_What is needed:_ Could you give the entries again, exactly as written?

_Data to examine:_
--- START ---
@[simp] theorem Dev.setSpare_part (d : Dev) (g : Nat) (x : SpareSt) : (d.setSpare g x).part = d.part := rfl
@[simp] theorem Dev.setSpare_regs (d : Dev) (g : Nat) (x : SpareSt) : (d.setSpare g x).regs = d.regs := rfl
@[simp] theorem Dev.setSpare_hregs (d : Dev) (g : Nat) (x : SpareSt) : (d.setSpare g x).hregs = d.hregs := rfl
@[simp] theorem Dev.setSpare_felt (d : Dev) (g : Nat) (x : SpareSt) : (d.setSpare g x).felt = d.felt := rfl
@[simp] theorem Dev.setSpare_slu (d : Dev) (g : Nat) (x : SpareSt) : (d.setSpare g x).slu = d.slu := rfl
@[simp] theorem Dev.setSpare_ic (d : Dev) (g : Nat) (x : SpareSt) : (d.setSpare g x).ic = d.ic := rfl
@[simp] theorem Dev.setSpare_chans (d : Dev) (g : Nat) (x : SpareSt) : (d.setSpare g x).chans = d.chans := rfl
@[simp] theorem Dev.setSpare_err (d : Dev) (g : Nat) (x : SpareSt) : (d.setSpare g x).err = d.err := rfl
@[simp] theorem Dev.setSpare_ext (d : Dev) (g : Nat) (x : SpareSt) : (d.setSpare g x).ext = d.ext := rfl
@[simp] theorem Dev.setSpare_wakes (d : Dev) (g : Nat) (x : SpareSt) : (d.setSpare g x).wakes = d.wakes := rfl
@[simp] theorem Dev.setSpare_pins (d : Dev) (g : Nat) (x : SpareSt) : (d.setSpare g x).pins = d.pins := rfl
@[simp] theorem Dev.setSpare_atb (d : Dev) (g : Nat) (x : SpareSt) : (d.setSpare g x).atb = d.atb := rfl
@[simp] theorem Dev.setSpare_weir (d : Dev) (g : Nat) (x : SpareSt) : (d.setSpare g x).weir = d.weir := rfl
@[simp] theorem Dev.setSpare_digest (d : Dev) (g : Nat) (x : SpareSt) : (d.setSpare g x).digest = d.digest := rfl
@[simp] theorem Dev.setSpare_net (d : Dev) (g : Nat) (x : SpareSt) : (d.setSpare g x).net = d.net := rfl
@[simp] theorem Dev.setSpare_noc (d : Dev) (g : Nat) (x : SpareSt) : (d.setSpare g x).noc = d.noc := rfl
@[simp] theorem Dev.setSpare_pep (d : Dev) (g : Nat) (x : SpareSt) : (d.setSpare g x).pep = d.pep := rfl
@[simp] theorem Dev.setSpare_pwr (d : Dev) (g : Nat) (x : SpareSt) : (d.setSpare g x).pwr = d.pwr := rfl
--- END ---
_Solution to this exercise:_
@[simp] theorem Dev.setSpare_part (d : Dev) (g : Nat) (x : SpareSt) : (d.setSpare g x).part = d.part := rfl
@[simp] theorem Dev.setSpare_regs (d : Dev) (g : Nat) (x : SpareSt) : (d.setSpare g x).regs = d.regs := rfl
@[simp] theorem Dev.setSpare_hregs (d : Dev) (g : Nat) (x : SpareSt) : (d.setSpare g x).hregs = d.hregs := rfl
@[simp] theorem Dev.setSpare_felt (d : Dev) (g : Nat) (x : SpareSt) : (d.setSpare g x).felt = d.felt := rfl
@[simp] theorem Dev.setSpare_slu (d : Dev) (g : Nat) (x : SpareSt) : (d.setSpare g x).slu = d.slu := rfl
@[simp] theorem Dev.setSpare_ic (d : Dev) (g : Nat) (x : SpareSt) : (d.setSpare g x).ic = d.ic := rfl
@[simp] theorem Dev.setSpare_chans (d : Dev) (g : Nat) (x : SpareSt) : (d.setSpare g x).chans = d.chans := rfl
@[simp] theorem Dev.setSpare_err (d : Dev) (g : Nat) (x : SpareSt) : (d.setSpare g x).err = d.err := rfl
@[simp] theorem Dev.setSpare_ext (d : Dev) (g : Nat) (x : SpareSt) : (d.setSpare g x).ext = d.ext := rfl
@[simp] theorem Dev.setSpare_wakes (d : Dev) (g : Nat) (x : SpareSt) : (d.setSpare g x).wakes = d.wakes := rfl
@[simp] theorem Dev.setSpare_pins (d : Dev) (g : Nat) (x : SpareSt) : (d.setSpare g x).pins = d.pins := rfl
@[simp] theorem Dev.setSpare_atb (d : Dev) (g : Nat) (x : SpareSt) : (d.setSpare g x).atb = d.atb := rfl
@[simp] theorem Dev.setSpare_weir (d : Dev) (g : Nat) (x : SpareSt) : (d.setSpare g x).weir = d.weir := rfl
@[simp] theorem Dev.setSpare_digest (d : Dev) (g : Nat) (x : SpareSt) : (d.setSpare g x).digest = d.digest := rfl
@[simp] theorem Dev.setSpare_net (d : Dev) (g : Nat) (x : SpareSt) : (d.setSpare g x).net = d.net := rfl
@[simp] theorem Dev.setSpare_noc (d : Dev) (g : Nat) (x : SpareSt) : (d.setSpare g x).noc = d.noc := rfl
@[simp] theorem Dev.setSpare_pep (d : Dev) (g : Nat) (x : SpareSt) : (d.setSpare g x).pep = d.pep := rfl
@[simp] theorem Dev.setSpare_pwr (d : Dev) (g : Nat) (x : SpareSt) : (d.setSpare g x).pwr = d.pwr := rfl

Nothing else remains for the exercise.